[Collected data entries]

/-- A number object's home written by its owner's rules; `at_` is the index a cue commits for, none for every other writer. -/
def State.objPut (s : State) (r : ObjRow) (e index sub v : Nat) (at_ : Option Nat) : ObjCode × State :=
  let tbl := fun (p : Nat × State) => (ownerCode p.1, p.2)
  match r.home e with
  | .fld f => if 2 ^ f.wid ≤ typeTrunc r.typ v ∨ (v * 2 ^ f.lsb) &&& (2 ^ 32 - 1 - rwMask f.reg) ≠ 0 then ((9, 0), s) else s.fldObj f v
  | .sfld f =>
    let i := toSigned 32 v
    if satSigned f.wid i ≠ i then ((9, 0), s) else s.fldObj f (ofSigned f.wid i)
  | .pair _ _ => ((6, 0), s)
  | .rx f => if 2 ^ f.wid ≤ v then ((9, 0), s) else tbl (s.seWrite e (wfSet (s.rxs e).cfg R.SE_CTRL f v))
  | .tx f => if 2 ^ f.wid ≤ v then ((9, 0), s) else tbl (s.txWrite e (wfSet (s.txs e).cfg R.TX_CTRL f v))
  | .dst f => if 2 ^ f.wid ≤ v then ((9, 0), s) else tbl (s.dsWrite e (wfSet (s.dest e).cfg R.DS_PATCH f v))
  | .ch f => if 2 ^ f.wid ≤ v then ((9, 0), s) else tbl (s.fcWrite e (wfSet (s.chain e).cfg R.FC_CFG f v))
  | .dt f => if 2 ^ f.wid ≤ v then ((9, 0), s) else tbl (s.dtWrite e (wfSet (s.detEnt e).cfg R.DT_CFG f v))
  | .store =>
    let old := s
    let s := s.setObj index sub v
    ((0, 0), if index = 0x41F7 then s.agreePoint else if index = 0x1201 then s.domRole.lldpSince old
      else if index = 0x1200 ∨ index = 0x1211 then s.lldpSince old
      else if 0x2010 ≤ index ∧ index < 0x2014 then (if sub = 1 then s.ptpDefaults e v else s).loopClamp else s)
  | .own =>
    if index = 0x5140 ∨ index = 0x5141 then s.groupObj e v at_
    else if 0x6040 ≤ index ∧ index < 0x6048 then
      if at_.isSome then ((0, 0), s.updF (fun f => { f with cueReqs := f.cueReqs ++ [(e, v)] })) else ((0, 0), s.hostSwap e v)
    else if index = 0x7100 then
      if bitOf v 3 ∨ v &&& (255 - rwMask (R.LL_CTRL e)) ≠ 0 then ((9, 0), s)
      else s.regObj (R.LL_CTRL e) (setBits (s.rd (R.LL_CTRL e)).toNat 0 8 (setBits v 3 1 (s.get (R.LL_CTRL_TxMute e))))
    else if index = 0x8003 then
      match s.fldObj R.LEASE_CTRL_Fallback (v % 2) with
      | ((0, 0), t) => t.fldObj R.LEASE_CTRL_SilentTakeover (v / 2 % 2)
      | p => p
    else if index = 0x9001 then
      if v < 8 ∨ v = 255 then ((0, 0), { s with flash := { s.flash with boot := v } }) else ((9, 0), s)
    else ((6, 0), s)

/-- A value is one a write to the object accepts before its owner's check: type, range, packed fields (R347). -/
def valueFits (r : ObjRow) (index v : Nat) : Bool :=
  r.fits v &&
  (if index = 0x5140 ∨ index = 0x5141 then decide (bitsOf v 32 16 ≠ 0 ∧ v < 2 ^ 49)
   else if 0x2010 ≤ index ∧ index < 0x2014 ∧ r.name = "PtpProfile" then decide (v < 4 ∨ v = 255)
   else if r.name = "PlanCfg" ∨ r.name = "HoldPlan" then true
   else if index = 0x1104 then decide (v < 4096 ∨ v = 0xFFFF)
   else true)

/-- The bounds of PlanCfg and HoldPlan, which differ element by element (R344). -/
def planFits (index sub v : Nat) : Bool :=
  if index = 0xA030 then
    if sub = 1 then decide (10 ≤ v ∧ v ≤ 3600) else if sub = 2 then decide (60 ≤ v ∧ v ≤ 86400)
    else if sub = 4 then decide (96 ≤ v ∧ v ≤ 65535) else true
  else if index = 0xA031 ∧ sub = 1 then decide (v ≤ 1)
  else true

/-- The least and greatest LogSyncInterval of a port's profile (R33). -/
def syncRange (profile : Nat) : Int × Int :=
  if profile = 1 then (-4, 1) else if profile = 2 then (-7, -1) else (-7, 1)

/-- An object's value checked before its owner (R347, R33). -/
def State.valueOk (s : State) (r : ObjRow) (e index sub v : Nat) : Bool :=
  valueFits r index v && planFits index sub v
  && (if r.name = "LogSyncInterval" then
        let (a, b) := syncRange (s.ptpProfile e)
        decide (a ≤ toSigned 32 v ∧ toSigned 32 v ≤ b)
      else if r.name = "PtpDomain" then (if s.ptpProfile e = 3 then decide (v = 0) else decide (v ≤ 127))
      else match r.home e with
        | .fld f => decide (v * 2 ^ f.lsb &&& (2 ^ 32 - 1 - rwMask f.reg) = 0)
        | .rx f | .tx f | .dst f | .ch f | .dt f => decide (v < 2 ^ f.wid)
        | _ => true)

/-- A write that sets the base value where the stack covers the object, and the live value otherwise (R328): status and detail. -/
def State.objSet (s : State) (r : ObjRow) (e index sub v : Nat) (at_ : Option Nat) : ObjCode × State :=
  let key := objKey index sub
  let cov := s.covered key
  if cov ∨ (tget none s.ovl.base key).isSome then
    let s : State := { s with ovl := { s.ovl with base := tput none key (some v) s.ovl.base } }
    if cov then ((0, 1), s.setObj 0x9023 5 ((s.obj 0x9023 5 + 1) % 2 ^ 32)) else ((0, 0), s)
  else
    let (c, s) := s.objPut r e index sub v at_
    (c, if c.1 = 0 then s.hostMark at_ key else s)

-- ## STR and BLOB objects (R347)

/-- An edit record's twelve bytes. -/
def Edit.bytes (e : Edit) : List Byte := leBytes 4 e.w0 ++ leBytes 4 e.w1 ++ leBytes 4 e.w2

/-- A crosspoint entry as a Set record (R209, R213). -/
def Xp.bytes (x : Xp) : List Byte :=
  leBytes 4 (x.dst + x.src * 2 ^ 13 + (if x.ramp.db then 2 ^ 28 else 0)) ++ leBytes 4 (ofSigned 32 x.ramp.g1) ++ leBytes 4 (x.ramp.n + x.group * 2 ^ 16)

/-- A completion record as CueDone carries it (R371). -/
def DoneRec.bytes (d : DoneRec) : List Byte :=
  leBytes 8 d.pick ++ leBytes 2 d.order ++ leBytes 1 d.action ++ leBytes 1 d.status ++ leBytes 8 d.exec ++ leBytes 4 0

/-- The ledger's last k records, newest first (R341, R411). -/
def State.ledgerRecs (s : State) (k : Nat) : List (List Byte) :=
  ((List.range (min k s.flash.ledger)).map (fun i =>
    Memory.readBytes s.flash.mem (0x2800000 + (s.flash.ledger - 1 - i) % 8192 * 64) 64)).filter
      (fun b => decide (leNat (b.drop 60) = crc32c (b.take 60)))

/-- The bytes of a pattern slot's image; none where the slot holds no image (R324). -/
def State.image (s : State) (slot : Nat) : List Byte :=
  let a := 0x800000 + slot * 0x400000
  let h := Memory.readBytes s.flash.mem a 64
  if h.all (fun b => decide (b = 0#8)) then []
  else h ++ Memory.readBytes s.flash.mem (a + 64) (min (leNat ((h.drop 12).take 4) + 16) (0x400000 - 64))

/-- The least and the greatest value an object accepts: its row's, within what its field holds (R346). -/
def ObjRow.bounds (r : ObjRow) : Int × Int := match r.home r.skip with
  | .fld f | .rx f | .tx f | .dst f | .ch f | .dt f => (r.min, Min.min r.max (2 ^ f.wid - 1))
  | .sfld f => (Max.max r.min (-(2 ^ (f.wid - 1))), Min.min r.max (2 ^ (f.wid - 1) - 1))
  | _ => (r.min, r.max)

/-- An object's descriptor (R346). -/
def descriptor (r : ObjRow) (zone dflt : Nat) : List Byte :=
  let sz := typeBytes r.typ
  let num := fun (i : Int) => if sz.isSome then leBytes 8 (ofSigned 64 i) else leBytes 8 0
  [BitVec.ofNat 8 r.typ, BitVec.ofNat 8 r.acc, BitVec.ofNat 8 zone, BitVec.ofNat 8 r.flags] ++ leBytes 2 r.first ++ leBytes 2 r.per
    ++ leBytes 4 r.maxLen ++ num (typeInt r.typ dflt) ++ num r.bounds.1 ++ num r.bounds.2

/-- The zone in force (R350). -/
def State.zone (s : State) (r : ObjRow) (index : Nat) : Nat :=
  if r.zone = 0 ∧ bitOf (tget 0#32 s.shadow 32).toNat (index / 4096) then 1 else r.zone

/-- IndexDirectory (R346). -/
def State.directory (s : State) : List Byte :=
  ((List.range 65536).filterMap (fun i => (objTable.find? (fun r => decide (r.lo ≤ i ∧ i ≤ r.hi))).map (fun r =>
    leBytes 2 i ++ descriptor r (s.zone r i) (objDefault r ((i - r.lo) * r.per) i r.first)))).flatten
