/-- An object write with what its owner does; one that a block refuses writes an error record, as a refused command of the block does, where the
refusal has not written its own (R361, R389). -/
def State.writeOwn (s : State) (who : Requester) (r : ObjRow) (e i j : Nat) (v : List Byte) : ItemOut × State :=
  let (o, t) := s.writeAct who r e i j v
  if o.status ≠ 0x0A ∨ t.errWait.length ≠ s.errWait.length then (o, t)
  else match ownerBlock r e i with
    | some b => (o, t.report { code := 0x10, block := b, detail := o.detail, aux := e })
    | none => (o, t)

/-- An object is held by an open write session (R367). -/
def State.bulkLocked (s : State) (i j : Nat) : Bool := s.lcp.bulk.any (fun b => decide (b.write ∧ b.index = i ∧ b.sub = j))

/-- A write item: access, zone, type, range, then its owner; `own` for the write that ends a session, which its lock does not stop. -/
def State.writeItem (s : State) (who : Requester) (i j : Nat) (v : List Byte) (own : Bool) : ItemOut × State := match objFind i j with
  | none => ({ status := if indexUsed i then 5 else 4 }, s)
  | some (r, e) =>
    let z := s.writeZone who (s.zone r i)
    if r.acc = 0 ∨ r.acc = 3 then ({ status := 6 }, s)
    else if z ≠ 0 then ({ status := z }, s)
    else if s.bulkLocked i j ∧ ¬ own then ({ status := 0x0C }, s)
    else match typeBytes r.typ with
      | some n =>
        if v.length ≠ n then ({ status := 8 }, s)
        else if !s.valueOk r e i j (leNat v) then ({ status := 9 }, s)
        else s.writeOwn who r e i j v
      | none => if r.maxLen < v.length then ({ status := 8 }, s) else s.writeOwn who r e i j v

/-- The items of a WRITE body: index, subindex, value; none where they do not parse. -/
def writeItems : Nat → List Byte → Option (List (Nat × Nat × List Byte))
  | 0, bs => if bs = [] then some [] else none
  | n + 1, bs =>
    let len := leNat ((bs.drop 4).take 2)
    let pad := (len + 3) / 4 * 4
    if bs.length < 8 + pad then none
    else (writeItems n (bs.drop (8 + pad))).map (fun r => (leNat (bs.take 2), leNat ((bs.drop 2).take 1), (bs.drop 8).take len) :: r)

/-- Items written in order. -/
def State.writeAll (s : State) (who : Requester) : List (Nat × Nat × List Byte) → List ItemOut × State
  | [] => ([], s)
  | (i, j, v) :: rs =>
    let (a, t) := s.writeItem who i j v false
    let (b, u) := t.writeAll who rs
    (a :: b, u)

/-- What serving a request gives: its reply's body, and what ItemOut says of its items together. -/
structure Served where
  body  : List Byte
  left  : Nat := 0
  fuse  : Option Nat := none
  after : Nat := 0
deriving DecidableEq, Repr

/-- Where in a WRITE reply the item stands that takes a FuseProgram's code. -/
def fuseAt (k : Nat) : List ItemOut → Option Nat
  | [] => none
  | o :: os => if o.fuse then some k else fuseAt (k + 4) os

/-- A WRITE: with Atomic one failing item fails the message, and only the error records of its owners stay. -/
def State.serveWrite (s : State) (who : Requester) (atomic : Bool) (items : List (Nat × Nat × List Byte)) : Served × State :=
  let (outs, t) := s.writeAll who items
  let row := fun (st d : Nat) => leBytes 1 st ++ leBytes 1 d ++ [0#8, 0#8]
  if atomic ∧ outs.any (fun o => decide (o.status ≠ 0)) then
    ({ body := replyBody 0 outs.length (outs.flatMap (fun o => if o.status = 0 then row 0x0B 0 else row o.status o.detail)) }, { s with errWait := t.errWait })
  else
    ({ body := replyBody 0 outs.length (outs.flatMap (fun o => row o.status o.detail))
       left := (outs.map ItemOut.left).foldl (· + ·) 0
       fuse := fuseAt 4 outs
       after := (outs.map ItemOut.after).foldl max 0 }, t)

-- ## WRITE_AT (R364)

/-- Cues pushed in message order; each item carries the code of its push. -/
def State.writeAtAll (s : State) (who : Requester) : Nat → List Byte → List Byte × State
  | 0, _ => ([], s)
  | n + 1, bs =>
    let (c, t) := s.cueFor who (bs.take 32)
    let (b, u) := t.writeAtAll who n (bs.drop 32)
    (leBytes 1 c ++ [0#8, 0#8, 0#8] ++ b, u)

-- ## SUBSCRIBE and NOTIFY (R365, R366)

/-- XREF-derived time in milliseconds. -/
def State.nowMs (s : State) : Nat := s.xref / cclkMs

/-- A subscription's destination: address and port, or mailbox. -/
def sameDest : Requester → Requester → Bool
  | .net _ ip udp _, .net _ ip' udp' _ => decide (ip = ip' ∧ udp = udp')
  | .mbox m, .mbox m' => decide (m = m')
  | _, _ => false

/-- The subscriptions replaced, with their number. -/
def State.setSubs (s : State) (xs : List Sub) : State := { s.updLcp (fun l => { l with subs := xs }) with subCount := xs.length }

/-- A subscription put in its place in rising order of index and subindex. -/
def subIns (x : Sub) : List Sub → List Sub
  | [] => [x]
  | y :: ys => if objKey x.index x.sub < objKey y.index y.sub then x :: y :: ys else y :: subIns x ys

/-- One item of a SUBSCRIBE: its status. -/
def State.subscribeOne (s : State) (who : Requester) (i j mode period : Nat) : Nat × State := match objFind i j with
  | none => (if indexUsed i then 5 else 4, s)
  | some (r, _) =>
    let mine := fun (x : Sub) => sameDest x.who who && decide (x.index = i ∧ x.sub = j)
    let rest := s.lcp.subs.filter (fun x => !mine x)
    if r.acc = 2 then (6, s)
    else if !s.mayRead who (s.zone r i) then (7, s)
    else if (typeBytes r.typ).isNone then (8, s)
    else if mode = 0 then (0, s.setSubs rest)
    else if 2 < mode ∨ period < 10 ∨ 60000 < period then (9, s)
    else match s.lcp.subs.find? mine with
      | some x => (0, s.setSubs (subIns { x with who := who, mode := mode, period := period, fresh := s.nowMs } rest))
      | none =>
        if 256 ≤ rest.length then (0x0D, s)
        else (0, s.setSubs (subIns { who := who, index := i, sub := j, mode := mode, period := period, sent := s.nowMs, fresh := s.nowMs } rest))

◆ Aim of the task ◆
Wherever the string "carries" occurs in the records, copy the line it is in.

◆ Solution to this task ◆
/-- A completion record as CueDone carries it (R371). -/
/-- Cues pushed in message order; each item carries the code of its push. -/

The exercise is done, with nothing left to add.